Thanks Steve. I’ll add it to the list of things to talk to the vet about when we go in for the ultrasound. That list is starting to grow thanks to all of you!
And I am sure you are right about the rimadyl, and I mentioned that to her, but she said that as Rox shows no signs of pain for a period of time, that it will be more like us taking a dose of aspirin. Just to make it more bearable. Because she needs to have something in her tummy when taking it, she is to now get many small meals a day so that she will always have a protected tummy.
Sarah, the ultrasound tech is a traveling man that comes twice a month for more specialized work that the clinic cannot or is unable to skillfully do. I have to give them credit for knowing when they have reached their limits...
Performing the US doesn't take too much skill ( in human medicine the US is usually done by a radiology tech that got a short course in the technique, so that's someone with a two year degree handling the equipment ( as I said, it's not too skilled based ) .
It takes more skill when facing a sub-optimal patient, i.e., someone that is severely overweight, a poor prep, etc. - then the US operators skill is more of a determining factor.

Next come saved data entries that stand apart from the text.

-- ==== Sys2Proof/Machine/BlockStart.lean ====
section
/-! DEFINITION. What lands at a block start: due moves, change sets, the tap store's four steps, microphone states, queue places, the
cancelled block, and the records (R31, R35, R46, R66, R72, R128, R140 to R142, R145, R180). -/

namespace Sys2Proof.Machine

/-! ## The sets that apply -/

/-- The sets of a port that apply at this block start: all of them unless the port is holding (R140). -/
def applyingOf (g : Stager) : List ChangeSet := if g.hold then [] else g.list

/-- The sets of both ports that apply at this block start. -/
def State.applying (s : State) : List ChangeSet := applyingOf s.stager.p0 ++ applyingOf s.stager.p1

/-- The parts that applying sets carry for an object. -/
def changeFor (sets : List ChangeSet) (o : Object) : Change :=
  ((sets.find? fun c => c.object == o).map ChangeSet.change).getD (.empty o)

/-! ## Feeds: due move first, then the set (R31, R35 to R37) -/

/-- A due move lands (R31). -/
def Feed.landMove (f : Feed) : Feed :=
  match f.dueMove with
  | some b => { f with b := b, dueMove := none }
  | none => f

/-- Accumulators and counted blocks at zero. -/
def Feed.restart (f : Feed) : Feed := { f with acc := zeroAcc, counted := 0 }

/-- The mode field of a SET REFERENCE set (R35). -/
def Feed.takeMode (f : Feed) (mode : Option FeedMode) : Feed :=
  match mode, f.mode with
  | some .auto, .manual => { f.restart with mode := .auto, acq := .seek, countdown := 0 }
  | some .manual, .auto => { f.restart with mode := .manual, acq := .manual, b := f.manualDelay, countdown := 0 }
  | some .auto, .auto => f
  | some .manual, .manual => f
  | none, _ => f

/-- The manual delay becomes b in MANUAL (R35). -/
def Feed.takeDelay (f : Feed) (delay : Option Nat) : Feed :=
  match delay with
  | some d => if f.mode = .manual then { f with manualDelay := d, b := d } else { f with manualDelay := d }
  | none => f

/-- The probe field: a different probe restarts a measurement in progress (R35). -/
def Feed.takeProbe (f : Feed) (probe : Option Nat) : Feed :=
  match probe with
  | some p =>
    if p = f.probe then f
    else if f.acq = .seek ∨ f.acq = .check then { f.restart with probe := p }
    else { f with probe := p }
  | none => f

/-- ACQUIRE restarts the search (R37). -/
def Feed.takeAcquire (f : Feed) (acquire : Bool) : Feed :=
  if acquire then { f.restart with acq := .seek, countdown := 0 } else f

/-- A set on a feed applies: its fields together, then the acquire (R35, R37). -/
def Feed.applyChange (f : Feed) (c : FeedChange) : Feed :=
  let f1 := f.takeMode c.mode
  let f2 := f1.takeDelay c.manualDelay
  let f3 := { f2 with actFloor := c.actFloor.getD f2.actFloor }
  (f3.takeProbe c.probe).takeAcquire c.acquire

/-- A feed after the block start (R36). -/
def landFeed (sets : List ChangeSet) (n : Nat) (f : Feed) : Feed :=
  f.landMove.applyChange (changeFor sets (.feed n)).feedPart

/-- Whether a set (not the due move) changed the feed's b at this block start (R35). -/
def setMovedFeed (sets : List ChangeSet) (n : Nat) (f : Feed) : Bool := (landFeed sets n f).b != f.landMove.b

/-! ## Settings (R71, R105, R134) -/

/-- Microphone settings land (R134). -/
def Mic.applyChange (m : Mic) (c : MicChange) : Mic :=
  { m with theta := c.theta.getD m.theta, hang := c.hang.getD m.hang, floor := c.floor.getD m.floor }

/-- Path settings land on an OPEN path (R71). -/
def PathRec.applySettings (r : PathRec) (c : PathChange) : PathRec :=
  match r with
  | .opened p =>
    .opened { p with base := c.base.getD p.base, fast := c.fast.getD p.fast, slow := c.slow.getD p.slow,
                     frozen := c.frozen.getD p.frozen }
  | .free => .free
  | .pendingOpen m f => .pendingOpen m f

/-- Global settings land (R105). -/
def Globals.applyChange (g : Globals) (c : GlobalChange) : Globals :=
  { delta := c.delta.getD g.delta, scan := c.scan.getD g.scan }

/-- The feed, microphone and path settings of the applying sets, before the clear step (R141). -/
def Model.landSettings (m : Model) (sets : List ChangeSet) : Model :=
  { m with
    feeds := m.feeds.zipIdx.map fun c => landFeed sets c.2 c.1
    mics := m.mics.zipIdx.map fun c => c.1.applyChange (changeFor sets (.mic c.2)).micPart
    paths := m.paths.zipIdx.map fun c => c.1.applySettings (changeFor sets (.path c.2)).pathPart }

/-! ## The tap store's four steps (R46) -/

/-- Whether a CLEAR MODEL set that applies names an open path (R53). -/
def namedByClear (sets : List ChangeSet) (n : Nat) (p : OpenPath) : Bool :=
  (changeFor sets .global).globalPart.clear || (changeFor sets (.mic p.mic)).micPart.clear ||
    (changeFor sets (.path n)).pathPart.clear

/-- Step 1: every open path on the clear list, named by a CLEAR MODEL, or on a feed whose b a set changed is zeroed, and the list is
emptied (R47, R53, R35). `moved` tells the feeds whose b a set changed. -/
def Model.clearStep (m : Model) (sets : List ChangeSet) (moved : Nat → Bool) : Model :=
  let named := (openPaths m.paths).filter fun c => m.clearList.contains c.1 || namedByClear sets c.1 c.2 || moved c.2.feed
  { m with coefs := Memory.zeroSegments m.coefs (named.flatMap fun c => c.2.segs), clearList := [] }

/-- Segments released: zeroed and FREE (R45). -/
def Model.release (m : Model) (l : List Nat) : Model :=
  { m with coefs := Memory.zeroSegments m.coefs l, segs := setSegs .free l m.segs }
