-- ==== Sys2Proof/Machine/Dispatch.lean ====
section
/-! DEFINITION. One arm per command: the meaning of each. -/

namespace Sys2Proof.Machine

def exec (i : Instr) (s : State) : Host.Outcome State Fault Refusal :=
  match i with
  | .powerOnReset x => Sys2Proof.Machine.execPowerOnReset x s
  | .feedFrameArrival bits => Sys2Proof.Machine.execFeedFrameArrival bits s
  | .arrayFrameArrival bits => Sys2Proof.Machine.execArrayFrameArrival bits s
  | .holdExpired => Sys2Proof.Machine.execHoldExpired s
  | .supervisorStage => Sys2Proof.Machine.execSupervisorStage s
  | .runThreshold m => Sys2Proof.Machine.execRunThreshold m s
  | .micDiverged m => Sys2Proof.Machine.execMicDiverged m s
  | .alignmentStage => Sys2Proof.Machine.execAlignmentStage s
  | .bulkResult => Sys2Proof.Machine.execBulkResult s
  | .checkCountdownExpiry f => Sys2Proof.Machine.execCheckCountdownExpiry f s
  | .arbiterStage => Sys2Proof.Machine.execArbiterStage s
  | .updateStage => Sys2Proof.Machine.execUpdateStage s
  | .meterTimerExpiry p => Sys2Proof.Machine.execMeterTimerExpiry p s
  | .stopTimerExpiry => Sys2Proof.Machine.execStopTimerExpiry s
  | .unknownKind p bytes => Sys2Proof.Machine.execUnknownKind p bytes s
  | .identify p body => Sys2Proof.Machine.execIdentify p body s
  | .readPath p body => Sys2Proof.Machine.execReadPath p body s
  | .readMic p body => Sys2Proof.Machine.execReadMic p body s
  | .readReference p body => Sys2Proof.Machine.execReadReference p body s
  | .readTaps p body => Sys2Proof.Machine.execReadTaps p body s
  | .readEvents p body => Sys2Proof.Machine.execReadEvents p body s
  | .readCounters p body => Sys2Proof.Machine.execReadCounters p body s
  | .readPool p body => Sys2Proof.Machine.execReadPool p body s
  | .setMic p body => Sys2Proof.Machine.execSetMic p body s
  | .setReference p body => Sys2Proof.Machine.execSetReference p body s
  | .setPath p body => Sys2Proof.Machine.execSetPath p body s
  | .setGlobal p body => Sys2Proof.Machine.execSetGlobal p body s
  | .acquire p body => Sys2Proof.Machine.execAcquire p body s
  | .hold p body => Sys2Proof.Machine.execHold p body s
  | .release p body => Sys2Proof.Machine.execRelease p body s
  | .mute p body => Sys2Proof.Machine.execMute p body s
  | .meter p body => Sys2Proof.Machine.execMeter p body s
  | .watch p body => Sys2Proof.Machine.execWatch p body s
  | .eventEnable p body => Sys2Proof.Machine.execEventEnable p body s
  | .openPath p body => Sys2Proof.Machine.execOpenPath p body s
  | .closePath p body => Sys2Proof.Machine.execClosePath p body s
  | .setWindows p body => Sys2Proof.Machine.execSetWindows p body s
  | .writeTaps p body => Sys2Proof.Machine.execWriteTaps p body s
  | .clearModel p body => Sys2Proof.Machine.execClearModel p body s
  | .route p body => Sys2Proof.Machine.execRoute p body s
  | .standby p body => Sys2Proof.Machine.execStandby p body s
  | .wake p body => Sys2Proof.Machine.execWake p body s
  | .resetPart p body => Sys2Proof.Machine.execResetPart p body s
  | .resetPort p body => Sys2Proof.Machine.execResetPort p body s
  | .frameSync a => Sys2Proof.Machine.execFrameSync a s
  | .transactionBegin o early => Sys2Proof.Machine.execTransactionBegin o early s
  | .transactionEndNoRequest p => Sys2Proof.Machine.execTransactionEndNoRequest p s

end Sys2Proof.Machine
end

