-- ==== Sys2Proof/Certificates/Slice0/Obligations.lean ====
section
/-! DEFINITION. The statements about the part, for the provers. -/

open Sys2Proof Sys2Proof.Machine

/-! ## The queue of commands, and what every command does -/

/-- A step takes the command at the front of the queue and runs it on the state with the queue's rest. On an empty queue the part idles
(the model's choice, log 1). -/
def Obligations.StepRunsFrontCommand : Prop :=
  ∀ (c : Instr) (rest : List Instr) (s : State),
    step { s with pending := c :: rest } = exec c { s with pending := rest } ∧
      step { s with pending := [] } = .next { s with pending := [] }

/-- No command stops the part, and none touches the queue of commands. A command of the part's own processing that is not due changes
nothing (the model's choice, log 2; a stop timer's expiry: ArrayStopsAndResumes). -/
def Obligations.EveryCommandAnswersNext : Prop :=
  (∀ (c : Instr) (s : State), ∃ t, exec c s = .next t ∧ t.pending = s.pending) ∧
  ∀ s : State,
    let idle (c : Instr) : Prop := exec c s = .next s
    let phase := s.proc.map Proc.phase
    (phase ≠ some .expiring → idle .holdExpired) ∧
    (phase ≠ some .supervise → idle .supervisorStage) ∧
    (∀ m, s.verdictTurn m = false ∨ 8 ≤ (micAt s.model.mics m).divCount → idle (.runThreshold m)) ∧
    (∀ m, s.verdictTurn m = false ∨ (micAt s.model.mics m).divCount < 8 → idle (.micDiverged m)) ∧
    (phase ≠ some .align ∨ (s.proc.map Proc.standby = some false ∧ verdictsDue s.model.mics ≠ []) → idle .alignmentStage) ∧
    (phase ≠ some .arbitrate ∨ s.model.feeds.any Feed.resultDue = false → idle .bulkResult) ∧
    (∀ f, phase ≠ some .arbitrate ∨ s.model.feeds.length ≤ f ∨ (feedAt s.model.feeds f).acq ≠ .locked ∨
      (feedAt s.model.feeds f).countdown ≠ 0 → idle (.checkCountdownExpiry f)) ∧
    (phase ≠ some .arbitrate ∨ s.resultsPending = true → idle .arbiterStage) ∧
    (phase ≠ some .update → idle .updateStage) ∧
    (∀ q, (∀ due, phase ≠ some (.meters due)) ∨ (s.report.get q).meter.running = false ∨ (s.report.get q).meter.count ≠ 0 →
      idle (.meterTimerExpiry q))

/-- Every store, table, history and queue keeps the size the spec gives it. -/
def Obligations.SizesKeptByEveryStep : Prop :=
  ∀ s t : State, s.Shaped → step s = .next t → t.Shaped

/-- The tap store's memory keeps its canonical form. -/
def Obligations.TapStoreCanonicalInEveryStep : Prop :=
  ∀ s t : State, s.Canonical → step s = .next t → t.Canonical

/-- An object has at most one pending change set, of one port, and a path with a pending set is not FREE. -/
def Obligations.OneOwnerInEveryStep : Prop :=
  ∀ s t : State, s.Claimed → step s = .next t → t.Claimed

/-- The three invariants hold right after reset. -/
def Obligations.InvariantsHoldAtReset : Prop :=
  State.reset.Shaped ∧ State.reset.Canonical ∧ State.reset.Claimed

/-! ## Audio ports -/

/-- R3: the upper 24 bits of a slot divided by 256 and floored, for feed slots and for microphone slots, and zeros for a faulted array
frame. R4: an output sample leaves as o x 256 in the upper 24 bits over eight zero bits. -/
def Obligations.SlotsCarrySamples : Prop :=
  (∀ x : Slot, (sampleOfSlot x).toInt = (x.extractLsb' 8 24).toInt / 256) ∧
  (∀ o : Sample, ((slotOfSample o).extractLsb' 8 24).toInt = o.toInt * 256 ∧ (slotOfSample o).extractLsb' 0 8 = 0#8) ∧
  (∀ (s : State) (slots : List Slot), slots.length = 8 → s.feedPort.store.length < 32 →
    (s.storeFeed (.wellFormed slots)).feedPort.store = s.feedPort.store ++ [slots.map sampleOfSlot]) ∧
  (∀ (s : State) (slots : List Slot), slots.length = 24 →
    (s.joinRow (.wellFormed slots)).array.rows = s.array.rows ++ [slots.map sampleOfSlot]) ∧
  (∀ s : State, (s.joinRow .faulted).array.rows = s.array.rows ++ [List.replicate 24 0#16])

/-- R5: a feed frame that ends is discarded and counted when faulted, joins the store below 32 frames, and is dropped and counted at
32; nothing else differs but the receiver (R2: FrameSyncStartsFrame says which bit ends a frame, and with which eight slots, and that a
run of bits is received bit by bit). -/
def Obligations.FeedFrameArrives : Prop :=
  ∀ (s : State) (b : LineBit) (fr : Framing) (f : FrameEnd), s.feedPort.framing.onBit 256 s.feedPort.pin b = (fr, some f) →
    (f = .faulted → exec (.feedFrameArrival [b]) s = .next { s with
      feedPort := { s.feedPort with framing := fr, pin := b.sync }
      report := { p0 := s.report.p0.count .feedFrameFault, p1 := s.report.p1.count .feedFrameFault } }) ∧
    ∀ slots : List Slot, f = .wellFormed slots → slots.length = 8 ∧
      (s.feedPort.store.length < 32 →
        exec (.feedFrameArrival [b]) s = .next { s with
          feedPort := { s.feedPort with store := s.feedPort.store ++ [slots.map sampleOfSlot], framing := fr, pin := b.sync } }) ∧
      (32 ≤ s.feedPort.store.length →
        exec (.feedFrameArrival [b]) s = .next { s with
          feedPort := { s.feedPort with framing := fr, pin := b.sync }
          report := { p0 := s.report.p0.count .feedDrop, p1 := s.report.p1.count .feedDrop } })
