/-- Settles O7: the two conversions, and the frames that carry them into the feed store and the partial block. -/
theorem slotsCarrySamples : Obligations.SlotsCarrySamples := by
  refine ⟨sampleOfSlot_toInt, fun o => ⟨slotOfSample_audio_toInt o, slotOfSample_padding o⟩, ?_, ?_, State.joinRow_faulted_rows⟩
  · intro s slots hslots hroom
    rw [s.storeFeed_wellFormed_of_room hslots hroom]
    rfl
  · intro s slots hslots
    exact s.joinRow_wellFormed_rows hslots

/-- Settles O8, by what the store does with the frame that ends: faulted, well formed with room for it, well formed at a full store. -/
theorem feedFrameArrives : Obligations.FeedFrameArrives := by
  intro s b fr f hends
  have arrives := exec_feedFrameArrival_ends s hends
  constructor
  · rintro rfl
    rw [arrives, s.storeFeed_faulted]
    rfl
  · rintro slots rfl
    have hslots : slots.length = 8 := Framing.onBit_feed_slots hends
    refine ⟨hslots, fun hroom => ?_, fun hfull => ?_⟩
    · rw [arrives, s.storeFeed_wellFormed_of_room hslots hroom]
      rfl
    · rw [arrives, s.storeFeed_wellFormed_of_full slots hfull]
      rfl

end

section
/-! PROOFS. Optional fields of request bodies (R159, R166), and SET REFERENCE at the port and at the feed's pending set (R34). -/

namespace Sys2Proof.Machine

/-! ## Optional fields (R159, R166) -/

/-- A field that is present replaces the pending value with its clamped one; an absent field leaves the pending value (R139). -/
theorem optField_or (flags i lo hi v : Nat) (pending : Option Nat) :
    (optField flags i lo hi v).or pending = if flags.testBit i then some (max lo (min hi v)) else pending := by
  unfold optField clampNat
  split
  · exact Option.some_or
  · exact Option.none_or

theorem optClamped_iff (flags i lo hi v : Nat) :
    optClamped flags i lo hi v = true ↔ flags.testBit i = true ∧ (v < lo ∨ hi < v) := by
  simp only [optClamped, Bool.and_eq_true, Bool.or_eq_true, decide_eq_true_eq]

/-- Clamping to 1 keeps apart the code 0, MANUAL, and all others, which become AUTO. -/
theorem FeedMode.ofCode_clampNat (code : Nat) :
    FeedMode.ofCode (clampNat 0 1 code) = if code = 0 then .manual else .auto := by
  have zero_iff : clampNat 0 1 code = 0 ↔ code = 0 := by
    unfold clampNat
    omega
  simp only [FeedMode.ofCode, zero_iff]

/-! ## The fields of SET REFERENCE (R34) -/

theorem parseSetReference_mode (body : List Byte) :
    (parseSetReference body).mode =
      if (field body 1 1).testBit 0 then some (if field body 2 1 = 0 then .manual else .auto) else none := by
  rw [← FeedMode.ofCode_clampNat]
  simp only [parseSetReference, optField]
  split
  · rfl
  · rfl

/-- MANUAL is requested by a present mode of code 0, and by nothing else. -/
theorem parseSetReference_mode_eq_manual_iff (body : List Byte) :
    (parseSetReference body).mode = some .manual ↔ (field body 1 1).testBit 0 = true ∧ field body 2 1 = 0 := by
  rw [parseSetReference_mode]
  by_cases present : (field body 1 1).testBit 0 = true
  · by_cases zero : field body 2 1 = 0 <;> simp [present, zero]
  · simp [present]

theorem parseSetReference_badProbe_iff (body : List Byte) :
    (parseSetReference body).badProbe = true ↔ (field body 1 1).testBit 3 = true ∧ 24 ≤ field body 11 1 := by
  simp only [SetReferenceReq.badProbe, parseSetReference]
  by_cases present : (field body 1 1).testBit 3 = true
  · simp only [present, if_true, true_and]
    exact decide_eq_true_iff
  · simp only [present, Bool.false_eq_true, if_false, false_and]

As far as interpreting the US resulting, I used to do that for my boss when I was a Physician's Assistant, and abdominal US's were pretty straight forward to read. A good Vet should be able to use the US to rule out stones or masses as long as the prep was good. And usually what you're looking for ( stones, for instance ) are *obvious* on US, so the miss rate was below 3% last time I read about it.
Plus most Vets forward difficult x-rays and US tapes to Vet Radiologists for final diagnosis these days.
I *love* when a vet practice has an US machine, it can provide a rapid and accurate diagnosis when time is critical, so I'm glad that the technology has spread to smaller Vet practices - it'll will likely save a fair amount of pets down the line.